Similar view was taken by Hon’ble National Commission in case of National Insurance Co. Ltd. Vs Raj Narain 2008(1) CPJ 501.
OP has failed to prove that complainant was suffering from pre-existing disease and this fact was concealed by complainant at the time of taking of policy.
So far as repudiation on the ground of clause 4.3 is concerned that the insurance company is not liable to pay any amount for knee replacement within two years of the taking of policy the same is also without basis as first of all the repudiation was not made as per this clause as discussed earlier. Assuming for the sake of argument that in terms of clause 4.3 of medicalim policy the complainant is not entitled for claim even then the claim is maintainable as it is not for the first time that complainant has taken this medicalim policy. Complainant has specifically stated that she has been taking mediclaim from the last so many years and she has submitted a certificate to OP from M/s Bajaj Alliance Co. Ltd. they have stated that complainant has not taken any claim during the policy period and on that basis of that she was given a no claim bonus of 5%. Since the benefit of no claim bonus of 5% was given to the complainant, it means it is continuation of earlier policy and clause 4.3 is not attracted.

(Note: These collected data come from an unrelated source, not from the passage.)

/-- Settles O46: the channel cleared, and the station it takes out of FAULTED. -/
theorem clearChannelReturnsItToOk : Obligations.ClearChannelReturnsItToOk := by
  unfold Obligations.ClearChannelReturnsItToOk
  refine ⟨fun s p rest h past length noStation => ?_, fun s p rest st h past length station beyond => ?_,
    fun s p rest st ch c cleared h past length station hch get hcleared inside => ?_⟩
  · rw [exec_clearChannel h past length]
    exact serve_refused h rfl (forStation_none noStation _)
  · rw [exec_clearChannel h past length]
    exact serve_refused h rfl ((forStation_of station _).trans
      (if_neg (c := field p 1 1 < ((s.during 0x24#8 rest).config st).channels) (Nat.not_lt.mpr beyond)))
  · subst hch
    rw [← cleared_eq] at hcleared
    subst hcleared
    rw [exec_clearChannel h past length]
    have own {out : Block} (is : clearChannel st (field p 1 1) (s.during 0x24#8 rest) = out) :
        forStation ownClearChannel p (s.during 0x24#8 rest) = (out, some ⟨.ok, []⟩) :=
      (forStation_of station _).trans ((if_pos inside).trans (congrArg (answer · []) is))
    exact ⟨fun state => serve_replied h rfl (own (clearChannel_kept (b := s.during 0x24#8 rest) get state)),
      fun state => serve_replied h rfl (own (clearChannel_disarms (b := s.during 0x24#8 rest) get inside state))⟩

/-! ### FLOOR, RANK RESET, RELEASE HOLDS -/

theorem exec_floor {s : State} {p : List Byte} {rest : List Frame} (h : Serving s 0x23#8 p rest)
    (past : s.line.state ≠ .startup) (length : p.length = 3) :
    exec .floor s = serve (kindIs 0x23) (forStation ownFloor) s := serve_plain h rfl past length _

theorem released_eq (b : Block) (e : RouteEntry) :
    released b e =
      if e.hold = true ∧ ∀ st, e.stations.get st = true → (b.stations.get st).state = .armed then
        { e with hold := false }
      else e := by
  have all : allArmed b e = true ↔ ∀ st, e.stations.get st = true → (b.stations.get st).state = .armed := by
    simp [allArmed, mem_allStations, Block.station, ← Bool.not_eq_true, imp_iff_not_or]
  unfold released
  simp only [Bool.and_eq_true, all]

section
variable {b : Block} {st : StationId} {p : List Byte}

theorem ownFloor_good (eject : field p 1 1 ≤ 15) (shield : field p 2 1 ≤ 15) :
    ownFloor st p b =
      answer (b.setSettings { b.settings with floors := b.settings.floors.set st ⟨field p 1 1, field p 2 1⟩ }) [] :=
  if_pos ⟨eject, shield⟩

theorem ownFloor_bad (h : 15 < field p 1 1 ∨ 15 < field p 2 1) : ownFloor st p b = refuse .badArg b :=
  if_neg (by omega)

end

/-- Settles O47: each request by its own write. -/
theorem floorRanksAndHoldsAreSet : Obligations.FloorRanksAndHoldsAreSet := by
  unfold Obligations.FloorRanksAndHoldsAreSet
  intro s p rest past
  refine ⟨fun h length => ?_, fun h => ?_, fun routes h open_ hroutes => ?_⟩
  · rw [exec_floor h past length]
    refine ⟨fun st station eject shield => ?_, fun bad => ?_⟩
    · exact serve_replied h rfl ((forStation_of station _).trans (ownFloor_good eject shield))
    · by_cases noStation : 4 ≤ field p 0 1
      · exact serve_refused h rfl (forStation_none noStation _)
      · obtain ⟨st, station⟩ : ∃ st : StationId, field p 0 1 = st.val := ⟨⟨field p 0 1, by omega⟩, rfl⟩
        exact serve_refused h rfl ((forStation_of station _).trans (ownFloor_bad (bad.resolve_left noStation)))
  · exact (serve_plain h rfl past rfl _).trans (serve_replied h rfl (judge := ownRankReset) rfl)
  · have set : s.settings.routes.map (released (s.during 0x33#8 rest)) = routes := by
      rw [hroutes]
      exact List.map_congr_left fun e _ => released_eq _ e
    have releases : ownReleaseHolds [] (s.during 0x33#8 rest) =
        answer ((s.during 0x33#8 rest).setSettings { s.settings with routes := routes })
          (byte (routes.countP fun e => e.hold)) := by
      rw [← set]
      rfl
    exact (serve_edit h rfl past open_ rfl _).trans (serve_replied h rfl (judge := ownReleaseHolds) releases)

end Sys2Proof.Machine
end

section
/-! PROOFS. The pointer's moves, WRITE and PARTITION (R55, R56, R60, R66, R70 to R72, R160, R162). -/

namespace Sys2Proof.Machine

/-! ### The pointer's moves -/

/-- A region with an index in it is the region of that index. -/
theorem region_of {part : Partition} {t : TableName} {i low high : Nat} (step : PointerStep)
    (h : (t, low, high) ∈
      [(TableName.route, 0, 63), (TableName.pattern, 0, 7), (TableName.pattern, 8, 7 + part.ramPatterns)])
    (above : low ≤ i) (below : i ≤ high) : Pointer.region ⟨t, i, step⟩ part = (low, high) := by
  simp only [List.mem_cons, Prod.mk.injEq, List.not_mem_nil, or_false] at h
  rcases h with ⟨rfl, rfl, rfl⟩ | ⟨rfl, rfl, rfl⟩ | ⟨rfl, rfl, rfl⟩
  · rfl
  · exact if_pos (show i < 8 by omega)
  · exact if_neg (show ¬ i < 8 by omega)

/-- Settles O49: the move by the region of the pointer's index. -/
theorem pointerWrapsWithinItsRegion : Obligations.PointerWrapsWithinItsRegion := by
  unfold Obligations.PointerWrapsWithinItsRegion
  intro part t i low high h above below
  have region (step : PointerStep) := region_of step h above below
  refine ⟨rfl, ?_, ?_⟩
  · unfold Pointer.move
    rw [region]
  · unfold Pointer.move
    rw [region]

/-! ### WRITE on the ROUTE table -/

theorem entriesOf_of_length {size n : Nat} {p : List Byte} (pos : 0 < size) (h : p.length = size * n) :
    entriesOf size p = (List.range n).map fun i => (p.drop (size * i)).take size := by
  unfold entriesOf
  rw [h, Nat.mul_div_cancel_left n pos]
  simp only [Nat.mul_comm]

/-- An entry that is carried off keeps its hold: a station of its set is not ARMED (R56, R60). -/
def keepsHold (b : Block) (old carried : RouteEntry) : Bool := old.hold && !allArmed b carried && !carried.hold

theorem keepsHold_iff (b : Block) (old carried : RouteEntry) :
    keepsHold b old carried = true ↔
      old.hold = true ∧ carried.hold = false ∧
        ∃ st, carried.stations.get st = true ∧ (b.stations.get st).state ≠ .armed := by
  have someNot : allArmed b carried = false ↔ ∃ st, carried.stations.get st = true ∧ (b.stations.get st).state ≠ .armed := by
    simp [allArmed, mem_allStations, Block.station]
  rw [← someNot]
  simp only [keepsHold, Bool.and_eq_true, Bool.not_eq_true', and_assoc]
  exact and_congr_right fun _ => and_comm

theorem written_hold (b : Block) (old carried : RouteEntry) :
    (writtenRoute b old carried).hold = (carried.hold || keepsHold b old carried) := by
  unfold keepsHold writtenRoute heldAfterWrite
  cases carried.hold <;> simp

theorem written_kept (b : Block) (old carried : RouteEntry) :
    ((writtenRoute b old carried).hold && !carried.hold) = keepsHold b old carried := by
  unfold keepsHold writtenRoute heldAfterWrite
  cases carried.hold <;> simp
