-- ==== Sys2Proof/Machine/Decoder.lean ====
section
/-! DEFINITION. The Report Layout Decoder: DECODE (spec/40_decoder.md R140 to R148; the payload layout is
spec/30_encoding.md R111). -/
namespace Sys2Proof.Machine

/-- Every report register from its bytes (R111, R143). -/
def unpackReport (m : Memory) : Report where
  sticks := le32 m 1
  trig := packBytes (m.read 5) (m.read 6) (m.read 7) (m.read 53)
  buttons := le32 m 8
  gyroX := s16At m 16
  gyroY := s16At m 18
  gyroZ := s16At m 20
  accelX := s16At m 22
  accelY := s16At m 24
  accelZ := s16At m 26
  timestamp := le32 m 28
  touch0 := touchAt m 33
  touch1 := touchAt m 37

/-- A DECODE that fails: REPORT_VALID <- 0, the report registers stay (R33, R40, R140). -/
def State.decodeFails (s : State) (e : ErrCode) : State := { s with reportValid := false }.complete e false

/-- A DECODE that succeeds: all twelve registers and REPORT_VALID <- 1 in one step (R143). -/
def State.decodeSucceeds (s : State) : State :=
  { s with rpt := unpackReport s.buf, reportValid := true }.complete .none false

/-- DECODE (R140): the length first (R141), then the report ID (R142), then the fields (R143). -/
def execDecode (t : Transport) (s : State) : Result :=
  if s.length ≠ transportSize t then .next (s.decodeFails .truncatedOrOversized)
  else s.withinBuffer decodeReach
    (if s.buf.read 0 ≠ transportReportId t then .next (s.decodeFails .unexpectedReportId)
     else .next s.decodeSucceeds)

end Sys2Proof.Machine
end

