-- ==== Sys2Proof/Laws/Memory.lean ====
section
/-! SUPPORT. BUF: a read after a write, every operation keeps the canonical form, and multi-byte reads and writes in
terms of single bytes. -/
namespace Sys2Proof.Machine

/-! ## One byte -/

theorem Memory.wfFrom_read_below {cap lo : Nat} {m : Memory} (h : m.wfFrom cap lo = true) {a : Nat} (ha : a < lo) :
    m.read a = unlistedByte := by
  induction m generalizing lo with
  | nil => rfl
  | cons p m ih =>
    obtain ⟨c, x⟩ := p
    simp only [Memory.wfFrom, Bool.and_eq_true, decide_eq_true_eq] at h
    obtain ⟨⟨⟨hlo, -⟩, -⟩, hm⟩ := h
    rw [Memory.read, if_neg (by omega)]
    exact ih hm (by omega)

theorem Memory.wfFrom_read_above {cap lo : Nat} {m : Memory} (h : m.wfFrom cap lo = true) {a : Nat} (ha : cap ≤ a) :
    m.read a = unlistedByte := by
  induction m generalizing lo with
  | nil => rfl
  | cons p m ih =>
    obtain ⟨c, x⟩ := p
    simp only [Memory.wfFrom, Bool.and_eq_true, decide_eq_true_eq] at h
    obtain ⟨⟨⟨-, hc⟩, -⟩, hm⟩ := h
    rw [Memory.read, if_neg (by omega)]
    exact ih hm

theorem Memory.wfFrom_mono {cap lo lo' : Nat} {m : Memory} (hle : lo' ≤ lo) (h : m.wfFrom cap lo = true) :
    m.wfFrom cap lo' = true := by
  cases m with
  | nil => rfl
  | cons p m =>
    simp only [Memory.wfFrom, Bool.and_eq_true, decide_eq_true_eq] at h ⊢
    exact ⟨⟨⟨by omega, h.1.1.2⟩, h.1.2⟩, h.2⟩

/-- The read of one byte after the write of one byte, in a memory in canonical form. -/
theorem Memory.read_write_from {cap lo : Nat} {m : Memory} (h : m.wfFrom cap lo = true) (a b : Nat) (x : Byte) :
    (m.write a x).read b = if b = a then x else m.read b := by
  induction m generalizing lo with
  | nil =>
    simp only [Memory.write]
    split
    · simp_all [Memory.read]
    · simp only [Memory.read, eq_comm (a := a)]
  | cons p m ih =>
    obtain ⟨c, y⟩ := p
    have hm := h
    simp only [Memory.wfFrom, Bool.and_eq_true, decide_eq_true_eq] at hm
    have below : ∀ {d}, d < c + 1 → Memory.read m d = unlistedByte := fun hd => Memory.wfFrom_read_below hm.2 hd
    rcases Nat.lt_trichotomy a c with hlt | heq | hgt
    · by_cases hx : x = unlistedByte
      · by_cases hb : b = a
        · simp [Memory.write, Memory.read, hlt, hx, hb, hlt.ne', below (Nat.lt_succ_of_lt hlt)]
        · simp [Memory.write, hlt, hx, hb]
      · simp [Memory.write, Memory.read, hlt, hx, eq_comm (a := a)]
    · subst heq
      by_cases hx : x = unlistedByte
      · by_cases hb : b = a
        · simp [Memory.write, hx, hb, below (Nat.lt_succ_self a)]
        · simp [Memory.write, Memory.read, hx, hb, eq_comm (a := a)]
      · by_cases hb : b = a
        · simp [Memory.write, Memory.read, hx, hb]
        · simp [Memory.write, Memory.read, hx, hb, eq_comm (a := a)]
    · have h1 : ¬a < c := by omega
      have h2 : ¬a = c := by omega
      by_cases hb : b = c
      · subst hb
        simp [Memory.write, Memory.read, h1, h2, eq_comm (a := b)]
      · simp [Memory.write, Memory.read, h1, h2, ih hm.2, eq_comm (a := c), hb]

theorem Memory.read_write {cap : Nat} {m : Memory} (h : m.wf cap = true) (a b : Nat) (x : Byte) :
    (m.write a x).read b = if b = a then x else m.read b :=
  Memory.read_write_from h a b x

theorem Memory.wfFrom_write {cap lo : Nat} {m : Memory} (h : m.wfFrom cap lo = true) {a : Nat} (hlo : lo ≤ a)
    (ha : a < cap) (x : Byte) : (m.write a x).wfFrom cap lo = true := by
  induction m generalizing lo with
  | nil =>
    simp only [Memory.write]
    split
    · rfl
    · simp_all [Memory.wfFrom]
  | cons p m ih =>
    obtain ⟨c, y⟩ := p
    have hm := h
    simp only [Memory.wfFrom, Bool.and_eq_true, decide_eq_true_eq] at hm
    obtain ⟨⟨⟨h0, hc⟩, hy⟩, hm⟩ := hm
    simp only [Memory.write]
    split_ifs with h1 h2 h3 h4
    · exact h
    · simp only [Memory.wfFrom, Bool.and_eq_true, decide_eq_true_eq]
      exact ⟨⟨⟨hlo, ha⟩, h2⟩, ⟨⟨by omega, hc⟩, hy⟩, hm⟩
    · exact Memory.wfFrom_mono (by omega) hm
    · simp only [Memory.wfFrom, Bool.and_eq_true, decide_eq_true_eq]
      exact ⟨⟨⟨hlo, ha⟩, h4⟩, Memory.wfFrom_mono (by omega) hm⟩
    · simp only [Memory.wfFrom, Bool.and_eq_true, decide_eq_true_eq]
      exact ⟨⟨⟨h0, hc⟩, hy⟩, ih hm (by omega)⟩

/-- A write below the capacity keeps the canonical form. -/
theorem Memory.wf_write {cap : Nat} {m : Memory} (h : m.wf cap = true) {a : Nat} (ha : a < cap) (x : Byte) :
    (m.write a x).wf cap = true :=
  Memory.wfFrom_write h (Nat.zero_le a) ha x

theorem Memory.wf_nil (cap : Nat) : Memory.wf cap ([] : Memory) = true := rfl

/-- Two canonical memories that read alike are equal lists. -/
theorem Memory.wfFrom_ext {cap lo : Nat} {m n : Memory} (hm : m.wfFrom cap lo = true) (hn : n.wfFrom cap lo = true)
    (h : ∀ a, m.read a = n.read a) : m = n := by
  induction m generalizing lo n with
  | nil =>
    cases n with
    | nil => rfl
    | cons q n =>
      obtain ⟨d, y⟩ := q
      simp only [Memory.wfFrom, Bool.and_eq_true, decide_eq_true_eq] at hn
      exact absurd (by simpa [Memory.read] using (h d).symm) hn.1.2
  | cons p m ih =>
    obtain ⟨c, x⟩ := p
    have hm' := hm
    simp only [Memory.wfFrom, Bool.and_eq_true, decide_eq_true_eq] at hm'
    cases n with
    | nil => exact absurd (by simpa [Memory.read] using h c) hm'.1.2
    | cons q n =>
      obtain ⟨d, y⟩ := q
      have hn' := hn
      simp only [Memory.wfFrom, Bool.and_eq_true, decide_eq_true_eq] at hn'
      have hcd : c = d := by
        rcases Nat.lt_trichotomy c d with hlt | heq | hgt
        · have := h c
          rw [Memory.read, if_pos rfl, Memory.read, if_neg (by omega),
            Memory.wfFrom_read_below hn'.2 (by omega)] at this
          exact absurd this hm'.1.2
        · exact heq
        · have := h d
          rw [Memory.read, if_neg (by omega), Memory.read, if_pos rfl,
            Memory.wfFrom_read_below hm'.2 (by omega)] at this
          exact absurd this.symm hn'.1.2
      subst hcd
      have hxy : x = y := by simpa [Memory.read] using h c
      subst hxy
      rw [ih hm'.2 hn'.2 (fun a => ?_)]
      by_cases ha : a = c
      · rw [ha, Memory.wfFrom_read_below hm'.2 (by omega), Memory.wfFrom_read_below hn'.2 (by omega)]
      · have := h a
        rwa [Memory.read, if_neg (fun e => ha e.symm), Memory.read, if_neg (fun e => ha e.symm)] at this

theorem Memory.wf_ext {cap : Nat} {m n : Memory} (hm : m.wf cap = true) (hn : n.wf cap = true)
    (h : ∀ a, m.read a = n.read a) : m = n :=
  Memory.wfFrom_ext hm hn h

/-! ## Several bytes -/

theorem wf_memWrite {cap : Nat} {m : Memory} (h : m.wf cap = true) {a n : Nat} (ha : a + n ≤ cap) (v : Word) :
    (memWrite m a n v).wf cap = true := by
  induction n generalizing m a v with
  | zero => exact h
  | succ n ih =>
    rw [memWrite]
    exact ih (Memory.wf_write h (by omega) _) (by omega) _

/-- A byte outside the written range reads as before. -/
theorem read_memWrite_outside {cap : Nat} {m : Memory} (h : m.wf cap = true) {a n : Nat} (hn : a + n ≤ cap) (v : Word)
    {b : Nat} (hb : b < a ∨ a + n ≤ b) : (memWrite m a n v).read b = m.read b := by
  induction n generalizing m a v with
  | zero => rfl
  | succ n ih =>
    rw [memWrite, ih (Memory.wf_write h (by omega) _) (by omega) _ (by omega), Memory.read_write h, if_neg (by omega)]

/-- The byte at `a + k` of a written range is `v[8k+7:8k]` (R14). -/
theorem read_memWrite_inside {cap : Nat} {m : Memory} (h : m.wf cap = true) {a n : Nat} (hn : a + n ≤ cap) (v : Word)
    {k : Nat} (hk : k < n) : (memWrite m a n v).read (a + k) = (v >>> (8 * k)).setWidth 8 := by
  induction n generalizing m a v k with
  | zero => omega
  | succ n ih =>
    rw [memWrite]
    cases k with
    | zero =>
      rw [read_memWrite_outside (Memory.wf_write h (by omega) _) (by omega) _ (Or.inl (by omega)), Memory.read_write h]
      simp
    | succ k =>
      have e : a + (k + 1) = a + 1 + k := by omega
      rw [e, ih (Memory.wf_write h (by omega) _) (by omega) _ (by omega), ← BitVec.shiftRight_add]
      congr 2
      omega

theorem wf_overlay {cap : Nat} {m : Memory} (h : m.wf cap = true) (a : Nat) (bs : List Byte) :
    (overlay cap m a bs).wf cap = true := by
  induction bs generalizing m a with
  | nil => exact h
  | cons b bs ih =>
    rw [overlay]
    split
    · exact ih (Memory.wf_write h ‹_› b) _
    · exact h

/-- What BUF holds after `bs` is laid over it from `a` on. -/
theorem read_overlay {cap : Nat} {m : Memory} (h : m.wf cap = true) (a : Nat) (bs : List Byte) {b : Nat}
    (hb : b < cap) :
    (overlay cap m a bs).read b = if a ≤ b then bs.getD (b - a) (m.read b) else m.read b := by
  induction bs generalizing m a with
  | nil => simp [overlay]
  | cons x bs ih =>
    rw [overlay]
    split
    · rw [ih (Memory.wf_write h ‹_› x), Memory.read_write h]
      rcases Nat.lt_trichotomy a b with hlt | heq | hgt
      · have e : b - a = (b - (a + 1)) + 1 := by omega
        rw [if_pos (by omega), if_neg (by omega), if_pos (by omega), e]
        simp
      · subst heq
        simp
      · rw [if_neg (by omega), if_neg (by omega), if_neg (by omega)]
    · rw [if_neg (by omega)]

theorem memRead_congr {m n : Memory} {a k : Nat} (h : ∀ b, a ≤ b → b < a + k → m.read b = n.read b) :
    memRead m a k = memRead n a k := by
  induction k generalizing a with
  | zero => rfl
  | succ k ih =>
    rw [memRead, memRead, h a (le_refl a) (by omega), ih fun b hb hb' => h b (by omega) (by omega)]

theorem bytesFrom_congr {m n : Memory} {a k : Nat} (h : ∀ b, a ≤ b → b < a + k → m.read b = n.read b) :
    bytesFrom m a k = bytesFrom n a k := by
  induction k generalizing a with
  | zero => rfl
  | succ k ih =>
    rw [bytesFrom, bytesFrom, h a (le_refl a) (by omega), ih fun b hb hb' => h b (by omega) (by omega)]

@[simp] theorem length_bytesFrom (m : Memory) (a n : Nat) : (bytesFrom m a n).length = n := by
  induction n generalizing a with
  | zero => rfl
  | succ n ih => simp [bytesFrom, ih]

theorem bytesFrom_add (m : Memory) (a n k : Nat) : bytesFrom m a (n + k) = bytesFrom m a n ++ bytesFrom m (a + n) k := by
  induction n generalizing a with
  | zero => simp [bytesFrom]
  | succ n ih =>
    have e : n + 1 + k = (n + k) + 1 := by omega
    have e' : a + (n + 1) = a + 1 + n := by omega
    rw [e, bytesFrom, ih, bytesFrom, e', List.cons_append]

/-! ## Bytes and numbers -/

/-- A little-endian number of `n` bytes is below 256^n. -/
theorem leNat_lt (m : Memory) (p n : Nat) : leNat m p n < 256 ^ n := by
  induction n generalizing p with
  | zero => simp [leNat]
  | succ n ih =>
    have := ih (p + 1)
    have := (m.read p).isLt
    rw [leNat, pow_succ]
    omega

/-- `MemRead` of at most four bytes is their little-endian number (R12, R14). -/
theorem toNat_memRead (m : Memory) (p : Nat) {n : Nat} (hn : n ≤ 4) : (memRead m p n).toNat = leNat m p n := by
  induction n generalizing p with
  | zero => rfl
  | succ n ih =>
    have hb := (m.read p).isLt
    have h3 : leNat m (p + 1) n < 256 ^ 3 :=
      lt_of_lt_of_le (leNat_lt m (p + 1) n) (Nat.pow_le_pow_right (by decide) (by omega))
    rw [memRead, leNat, BitVec.toNat_or, BitVec.toNat_shiftLeft, ih (p + 1) (by omega), BitVec.toNat_setWidth,
      Nat.mod_eq_of_lt (by omega), Nat.shiftLeft_eq, Nat.mod_eq_of_lt (by omega), Nat.or_comm, ← Nat.shiftLeft_eq,
      ← Nat.shiftLeft_add_eq_or_of_lt hb, Nat.shiftLeft_eq]
    omega

end Sys2Proof.Machine
end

Even otherwise OP has failed to prove that the aforesaid clause was ever brought to the notice of complainant. Insurance is a contract between the parties and OP is bound to prove that this contract was duly signed by the complainant. The terms and conditions of policy are part of the contract. The insurance company was under legal obligation to get terms and condition also signed by the insured. OP has not placed any document on record to show that the terms an conditions of policy were brought to the notice of complainant. Repudiation of claim was totally unjustifiable.
The complainant is entitled for a sum of Rs.1,81,762/- alongwith interest @ 10% p.a. from the date of filing of the complainant and also entitled for compensation of Rs.10,000/-.
Let the order be complied with within one month of the receipt thereof. The complaint stands disposed of accordingly.
Copy of order be sent to the parties, free of cost, and thereafter file be consigned to record room.